Second, we know that programmers usually add sometimes assertions to especially interesting, rare, or tricky areas of their code. Therefore, if the Antithesis platform encounters one during the course of testing, it will use its deterministic replay capabilities to treat that sometimes assertion as a “checkpoint” and restart a percentage of its tests from that point.

To see why this is so powerful, consider a situation where a bug requires two independent, rare events to occur in succession in order to trigger. Perhaps there first needs to be a failover in the system, and then there needs to be a database transaction rollback, and only if both these things occur is the bug discovered. If both events are rare, for instance if they both have a 1/1000 chance of happening, then we would normally have to wait for a million trials before they both occur and the bug is discovered.

Now imagine that you’ve added a sometimes assertion to the failover code. This is a very natural thing to do, since after all it’s a rare and tricky situation, and you want to confirm that the tests are covering it. Antithesis will encounter that assertion after a thousand trials on average. But once it’s seen the assertion, it will restart a significant number of the tests from that point. This amplifies its probability, since that subset of tests won’t need to stumble upon the failover again, as it’s already happened in their past. This means you will be much more likely to find this one in a million bug.

To summarize: in general, you can use sometimes assertions to determine whether program states are reachable and assess the quality of your tests. Within Antithesis, you gain two additional benefits: generalized breakpoints and checkpoints that increase the effectiveness of your tests.

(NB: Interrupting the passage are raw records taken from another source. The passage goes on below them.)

def carriers : List Nat := (List.range 1725).map (· + 37)
def Emission.onCarriers (e : Emission) : List Nat := carriers.filter e.on
/-- Data carriers that are on (R87). -/
def Emission.dataCarriers (e : Emission) : List Nat := e.onCarriers.filter fun c => !isPilot c

/-- 10^(−j/10) for j from 0 to 9 and 10^(−j/100) for j from 0 to 9, in units of 10^−15. -/
def tenths : List Nat :=
  [1000000000000000, 794328234724281, 630957344480193, 501187233627272, 398107170553497, 316227766016838, 251188643150958, 199526231496888,
   158489319246111, 125892541179417]
def hundredths : List Nat :=
  [1000000000000000, 977237220955811, 954992586021436, 933254300796991, 912010839355910, 891250938133746, 870963589956081, 851138038202377,
   831763771102671, 812830516164099]

/-- 10^(−d/10) in units of 10^−15 for a level d in dB. -/
def downDb (d : Nat) : Nat := tenths.getD (d % 10) 0 / 10 ^ (d / 10)

/-- Total power of the effective mask in units of 10^−15 × −45 dBm/Hz over one carrier, after a reduction of `red` dB (R80). -/
def Emission.power (e : Emission) (red : Nat) : Nat := (e.onCarriers.map fun c => downDb (e.code (groupOf c) + red)).sum

/-- The total is within P_cap after a further d tenths of a dB: total × 10^−4.5 mW/Hz × 48,828.125 Hz × 10^(−d/100) ≤ 1,000 × (ratio/200)² mW
(R80). -/
def Emission.withinCap (e : Emission) (total d : Nat) : Bool :=
  decide (total * (hundredths.getD (d % 10) 0 * downDb (d / 10)) * (316227766016838 * 48828125) ≤
    e.ratio * e.ratio * (1000 * 10 ^ 67 / 40000))

/-- The backoff in 0.1 dB: the excess over the cap rounded up (R80). -/
def Emission.backoff (e : Emission) (red : Nat) : Nat :=
  let total := e.power red
  ((List.range 400).find? (e.withinCap total)).getD 400

/-- A berth's emission from its settings in effect. -/
def State.emission (s : State) (b : Berth) : Emission :=
  ⟨s.fget .psdMask b, s.fget .emissionCeiling b, s.fget .notches b, s.fnat .bandEdge b, s.fnat .xfmrRatio b⟩

/-- Recompute power_backoff_db (R80). -/
def State.updateBackoff (s : State) (b : Berth) : State :=
  s.report .powerBackoff b 0 ((s.emission b).backoff (if s.berth[b].thermal then 3 else 0))

/-- Frame-control carriers and positions: value q mod 240 sits on the q-th non-pilot carrier from 37 to 614 (R97). -/
def fcCarriers : List Nat := (carriers.filter fun c => c ≤ 614 && !isPilot c)

/-- Every frame-control value keeps at least two of its positions on carriers that are on (R98). -/
def Emission.fcOk (e : Emission) : Bool :=
  let onq := (fcCarriers.zipIdx.filter fun x => e.on x.1).map fun x => x.2 % 240
  (List.range 240).all fun v => decide (2 ≤ onq.count v)

/-! ## Symbols and guards (R87, R88, R91) -/

/-- Guard in samples, and symbol period in samples of 5 ns (R87). -/
def guardSamples (gi : Nat) : Nat := match gi with | 0 => 256 | 1 => 512 | 2 => 1024 | _ => 2048
def symSamples (gi : Nat) : Nat := 4096 + guardSamples gi
/-- T_sym in ns (R54, R87). -/
def tSym (gi : Nat) : Nat := symSamples gi * 5

/-- P1, P2 and frame control last 3 × 25.60 µs (R91). -/
def headNs : Nat := 3 * 25600

/-! ## The pilot sequence (R89) -/

/-- One step of the shift register r1 (bit 0) to r11 (bit 10): output r11, new bit r11 xor r9 into r1. -/
def lfsrStep (r : Nat) : Nat := (r * 2 + ((r / 1024 + r / 256) % 2)) % 2048

/-- The register after n steps from all ones. -/
def lfsr : Nat → Nat
  | 0 => 2047
  | n + 1 => lfsrStep (lfsr n)

/-- P[i], period 2,047 (R89). -/
def pilot (i : Nat) : Nat := lfsr (i % 2047) / 1024

/-! ## Frame control (R95, R96) -/

/-- CRC-24 of a list of bits (R96). -/
def crc24 (bits : List Bool) : Nat :=
  let r := bits.foldl (fun (r : Nat) b =>
    let f := (if b then 1 else 0) != r / 2 ^ 23 % 2
    let r2 := r * 2 % 2 ^ 24
    if f then r2 ^^^ 0x864CFB else r2) 0xFFFFFF
  r ^^^ 0xFFFFFF

/-- The 24 bits of fc_crc in serial order: bit 216 + i is bit 23 − i of the result (R96). -/
def fcCrcBits (bits : List Bool) : List Bool := (List.range 24).map fun i => (crc24 bits).testBit (23 - i)

/-- fc_crc of a 30-byte block is right (R96). -/
def fcCrcOk (fc : Bytes) : Bool :=
  let bits := bitsOf fc
  decide (bits.length = 240) && decide (bits.drop 216 = fcCrcBits (bits.take 216))

/-- The fields of a frame-control block (R95). -/
def parseFc (fc : Bytes) : FrameCtl where
  version := bitsAt fc 0 4
  ftype := bitsAt fc 4 4
  src := bitsAt fc 8 12
  dst := bitsAt fc 20 12
  bcast := bitsAt fc 32 1 == 1
  ackReq := bitsAt fc 33 1 == 1
  ctxSel := bitsAt fc 34 2
  gi := bitsAt fc 36 2
  mode := bitsAt fc 38 3
  tmId := bitsAt fc 41 4
  short := bitsAt fc 45 1 == 1
  rate := bitsAt fc 46 2
  len := bitsAt fc 48 13
  attempt := bitsAt fc 61 3
  tag := bitsAt fc 64 16
  keyGen := bitsAt fc 80 8
  bpcFirst := bitsAt fc 88 32
  seq := bitsAt fc 120 16

def b2n (b : Bool) : Nat := if b then 1 else 0

/-- Bits [215:0] of a frame-control block as a number (R95). -/
def fcNat (f : FrameCtl) : Nat :=
  f.version % 16 + f.ftype % 16 * 2 ^ 4 + f.src % 4096 * 2 ^ 8 + f.dst % 4096 * 2 ^ 20 + b2n f.bcast * 2 ^ 32 + b2n f.ackReq * 2 ^ 33 +
  f.ctxSel % 4 * 2 ^ 34 + f.gi % 4 * 2 ^ 36 + f.mode % 8 * 2 ^ 38 + f.tmId % 16 * 2 ^ 41 + b2n f.short * 2 ^ 45 + f.rate % 4 * 2 ^ 46 +
  f.len % 8192 * 2 ^ 48 + f.attempt % 8 * 2 ^ 61 + f.tag % 65536 * 2 ^ 64 + f.keyGen % 256 * 2 ^ 80 + f.bpcFirst % 2 ^ 32 * 2 ^ 88 +
  f.seq % 65536 * 2 ^ 120

/-- The 30 bytes of a frame-control block (R95, R96). -/
def fcBytes (f : FrameCtl) : Bytes :=
  let head := leBytes 27 (fcNat f)
  head ++ bytesOfBits 3 (fcCrcBits (bitsOf head))

/-- The additional authenticated data of a frame: bits [135:0] with attempt, gi_code, pay_mode and tone_map_id at 0 (R164). -/
def fcAad (f : FrameCtl) : Bytes := leBytes 17 (fcNat { f with attempt := 0, gi := 0, mode := 0, tmId := 0 })

/-- The GCM nonce of a frame (R164). -/
def gcmNonce (f : FrameCtl) : Bytes :=
  leBytes 12 (f.keyGen % 256 + f.bpcFirst % 2 ^ 32 * 2 ^ 8 + f.src % 4096 * 2 ^ 40 + f.ctxSel % 4 * 2 ^ 52 + f.seq % 65536 * 2 ^ 56 +
    f.ftype % 16 * 2 ^ 72 + f.tag % 65536 * 2 ^ 80)

/-! ## LDPC codes (R99 to R104) -/

/-- Block rows m of a rate (R99). -/
def ldpcM (rate : Nat) : Nat := match rate with | 0 => 40 | 1 => 20 | 2 => 8 | _ => 5
/-- Row step t of a rate (R100). -/
def ldpcT (rate : Nat) : Nat := match rate with | 0 => 13 | 1 => 6 | 2 => 2 | _ => 1
/-- Block columns n_b (R99). -/
def ldpcNb (rate : Nat) : Nat := 40 + ldpcM rate
/-- Lifting Z of the long and the short code (R99). -/
def ldpcZ (short : Bool) : Nat := if short then 24 else 192
/-- Information bits K and codeword bits N (R99). -/
def ldpcK (short : Bool) : Nat := 40 * ldpcZ short
def ldpcN (short : Bool) (rate : Nat) : Nat := ldpcNb rate * ldpcZ short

How to start using sometimes assertions

The easiest way to get started with sometimes assertions is to integrate with the Antithesis SDK in your language of choice. Our SDK provides convenient methods for writing sometimes assertions with minimal performance overhead. Even better – the assertions are easily disabled in production. But if you leave them enabled when running outside of Antithesis, they will produce an open-format coverage report that is digestible with third-party tools.

If you can’t use our SDK, whether for policy reasons or because it isn’t available in your language of choice, you can still use sometimes assertions! Antithesis provides a fallback SDK guide for this purpose.